*** Data for the task Section Begins ***

-- ==== Sys2Proof/Machine/Defaults.lean ====
section
/-! DEFINITION. The values the chapters give for power-on reset, supply-dip reset and SOFT_RESET, as
constants, so that State.reset and the resets use the same ones. -/

namespace Sys2Proof.Machine

/-- A slot record after a reset: marked not complete (R3); the rest assumption 28. -/
def resetSlot : SlotRecord := ⟨⟨0, 0⟩, false, false, false, 0⟩

/-- The link receiver after power-on (R161, R3). -/
def powerOnLink : Link :=
  { present := false, timerRunning := false, lastParity := none, lastSize := none, badCheck := 0,
    inputSlot := .s0, readSlot := none, slot0 := resetSlot, slot1 := resetSlot,
    activeLines := 0, blankingSlots := 0 }

/-- The intake after a reset (R176). -/
def resetIntake : Intake :=
  { free := 32, urgent := [], motion := [], setup := [], slot := none, replies := [], dropped := 0 }

/-- The bits of the two flag words that name an event flag (spec 10.8): bits 0..14 of the first word, bits
0..13 of the second. -/
def flagBits : BitVec 32 := 0x3FFF7FFF#32

/-- The reply sender after power-on (R176). -/
def powerOnSender : Sender := ⟨0#32, flagBits, .none, none⟩

/-- The mute causes after power-on: STARTING alone (R15, R22). -/
def resetMutes : Mutes := ⟨true, false, false, false, false, false⟩

/-- The picture engine after power-on (R22). -/
def powerOnPicture : Picture :=
  { mode := .identity, orientation := .floor, mutes := resetMutes, lastLight := 0, outParity := .even,
    frame := none, panelOut := none }

def zeroMargins : Margins := ⟨0, 0, 0, 0⟩

/-- A never-committed bank (R24). -/
def resetBank : Bank := ⟨⟨3840, 2160⟩, .loaded, []⟩

/-- The table store after every reset (R24). -/
def resetTable : TableStore :=
  { bankA := resetBank, bankB := resetBank, active := .a, loadOpen := false, commit := none, auto := false,
    margins := zeroMargins, mismatch := none }

/-- The corner generator after every reset (R41). -/
def resetGen : Generator := ⟨none, none, .none⟩

/-- The default calibration records (R59). -/
def defaultCal : Axis → Cal
  | .v => ⟨12000, 24, .raise, 256, 6000, 3, 50, 8⟩
  | .h => ⟨6000, 16, .raise, 205, 3000, 3, 30, 8⟩
  | .f => ⟨4000, 8, .raise, 0, 2000, 3, 20, 8⟩

/-- The default profiles (R61). -/
def defaultProfiles : List Profile :=
  [⟨200, 400, 50⟩, ⟨400, 2000, 400⟩, ⟨400, 3000, 800⟩, ⟨300, 300, 0⟩]

/-- An axis unit after power-on (R58). -/
def powerOnAxis (a : Axis) : AxisUnit :=
  { phase := .unhomed, pos := 0, hostLock := false, protLock := false, cal := defaultCal a, ring := [],
    lastEnd := .none, dirOut := .raise, pulses := 0 }

def powerOnLens : Lens := ⟨⟨powerOnAxis .v, powerOnAxis .h, powerOnAxis .f⟩, defaultProfiles⟩

/-- The placement tracker after every reset (R84). -/
def resetPlacement : Placement :=
  { state := .none, ox := 0, oy := 0, posVt := 0, posHt := 0, outV := false, outH := false,
    shortV := false, shortH := false, settleDue := false,
    frame := ⟨0, 0, 0, 0, false, false, zeroMargins⟩, offTarget := 0 }

/-- The flat compensation table (R95). -/
def flatCompensation : List Breakpoint :=
  [⟨0, 0⟩, ⟨40, 0⟩, ⟨80, 0⟩, ⟨120, 0⟩, ⟨160, 0⟩, ⟨200, 0⟩, ⟨240, 0⟩, ⟨280, 0⟩]

/-- Focus upkeep after power-on (R95). -/
def powerOnFocus : Focus :=
  { upkeep := false, table := flatCompensation, desired := 0, applied := 0, base := 0, record := none }

/-- The default criteria index and trip temperature (R102). -/
def defaultIndex : Sensor → Nat
  | .laser => 9
  | .panel => 5
  | .dump => 10
  | .lens => 4

def defaultTrip : Sensor → Nat
  | .laser => 420
  | .panel => 300
  | .dump => 440
  | .lens => 280

/-- A sensor after power-on (R102). -/
def powerOnSensor (x : Sensor) : SensorUnit :=
  { window := 50, index := defaultIndex x, trip := defaultTrip x, pend := none, raw := none,
    reading := none, high := false, fault := false }

/-- The default criteria table: entry i is 160 + 20·i (R102). -/
def defaultCriteria : List Int := (List.range 16).map (fun i => 160 + 20 * (i : Int))

def powerOnSensors : Sensors :=
  ⟨⟨powerOnSensor .laser, powerOnSensor .panel, powerOnSensor .dump, powerOnSensor .lens⟩, defaultCriteria⟩

def zeroHeat : Heat := ⟨0, 0, 0⟩

/-- The light unit after every reset (R116). -/
def resetLight : Light :=
  { b := 0, d := 0, limit := 1000, split := zeroHeat, accN := 0, accSum := zeroHeat, avg := zeroHeat,
    avgFrames := false }

/-- The default fan records (R130). -/
def defaultFanRecord : Fan → FanRecord
  | .intake =>
    { sensor := .panel, zone := .none, gain := 0, quietCap := 400, stallSpeed := 300,
      floorSet := [⟨160, 200⟩, ⟨200, 250⟩, ⟨230, 350⟩, ⟨260, 500⟩, ⟨280, 700⟩, ⟨300, 1000⟩],
      ceilingSet := [⟨160, 220⟩, ⟨200, 280⟩, ⟨230, 400⟩, ⟨260, 560⟩, ⟨280, 760⟩, ⟨300, 1000⟩] }
  | .light =>
    { sensor := .laser, zone := .laser, gain := 800, quietCap := 450, stallSpeed := 300,
      floorSet := [⟨240, 200⟩, ⟨300, 310⟩, ⟨340, 470⟩, ⟨370, 620⟩, ⟨400, 820⟩, ⟨420, 1000⟩],
      ceilingSet := [⟨240, 220⟩, ⟨300, 330⟩, ⟨340, 490⟩, ⟨370, 650⟩, ⟨400, 850⟩, ⟨420, 1000⟩] }
  | .exhaust =>
    { sensor := .dump, zone := .dump, gain := 600, quietCap := 450, stallSpeed := 300,
      floorSet := [⟨280, 200⟩, ⟨320, 280⟩, ⟨360, 420⟩, ⟨390, 600⟩, ⟨420, 800⟩, ⟨440, 1000⟩],
      ceilingSet := [⟨280, 230⟩, ⟨320, 320⟩, ⟨360, 470⟩, ⟨390, 650⟩, ⟨420, 850⟩, ⟨440, 1000⟩] }

/-- A fan after power-on (R131). -/
def powerOnFan (f : Fan) : FanUnit :=
  { record := defaultFanRecord f, state := .stopped, duty := 0, spin := 0, history := [0, 0, 0, 0, 0],
    count := 0, speed := 0, stallRun := 0, recovery := 0, lastCurve := 0, lastFF := 0, lastDemand := 0,
    readingUsed := 0 }

def powerOnFans : Fans :=
  { quiet := false, floor := 0, capLifted := false, curveSet := .floor, reReport := false,
    units := ⟨powerOnFan .intake, powerOnFan .light, powerOnFan .exhaust⟩ }

/-- The default programmed levels (R147). -/
def defaultLevels : PerSource Nat :=
  { trip := 4, tempLaser := 2, tempPanel := 2, tempDump := 1, tempLens := 1, sensorFault := 3,
    stallIntake := 2, stallLight := 3, stallExhaust := 2, lensFault := 0, linkLoss := 1, memoryFault := 0 }

/-- The default action table (R151). -/
def defaultActions : ActionTable :=
  { level1 := ⟨800, 300, false, false, false⟩,
    level2 := ⟨500, 600, true, false, false⟩,
    level3 := ⟨200, 1000, true, true, false⟩ }

/-- The protection unit after every reset (R147). -/
def resetProtection : Protection :=
  { pending := ⟨false, false, false, false, false, false, false, false, false, false, false, false⟩,
    levels := defaultLevels, c := 0, cause := .none, table := defaultActions }

/-- The pins as State.reset takes them: switches open, no driver fault (assumption 7). -/
def quietPins : AxisPins := ⟨false, false⟩

end Sys2Proof.Machine
end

*** Data for the task Section Ends ***

**What you are asked to do:** Look back at the entries above and repeat, unchanged, every line from the line holding "def defaultIndex : Sensor → Nat" through the line holding "sensor := .panel, zone".

**Result for this task:**
def defaultIndex : Sensor → Nat
  | .laser => 9
  | .panel => 5
  | .dump => 10
  | .lens => 4

def defaultTrip : Sensor → Nat
  | .laser => 420
  | .panel => 300
  | .dump => 440
  | .lens => 280

/-- A sensor after power-on (R102). -/
def powerOnSensor (x : Sensor) : SensorUnit :=
  { window := 50, index := defaultIndex x, trip := defaultTrip x, pend := none, raw := none,
    reading := none, high := false, fault := false }

/-- The default criteria table: entry i is 160 + 20·i (R102). -/
def defaultCriteria : List Int := (List.range 16).map (fun i => 160 + 20 * (i : Int))

def powerOnSensors : Sensors :=
  ⟨⟨powerOnSensor .laser, powerOnSensor .panel, powerOnSensor .dump, powerOnSensor .lens⟩, defaultCriteria⟩

def zeroHeat : Heat := ⟨0, 0, 0⟩

/-- The light unit after every reset (R116). -/
def resetLight : Light :=
  { b := 0, d := 0, limit := 1000, split := zeroHeat, accN := 0, accSum := zeroHeat, avg := zeroHeat,
    avgFrames := false }

/-- The default fan records (R130). -/
def defaultFanRecord : Fan → FanRecord
  | .intake =>
    { sensor := .panel, zone := .none, gain := 0, quietCap := 400, stallSpeed := 300,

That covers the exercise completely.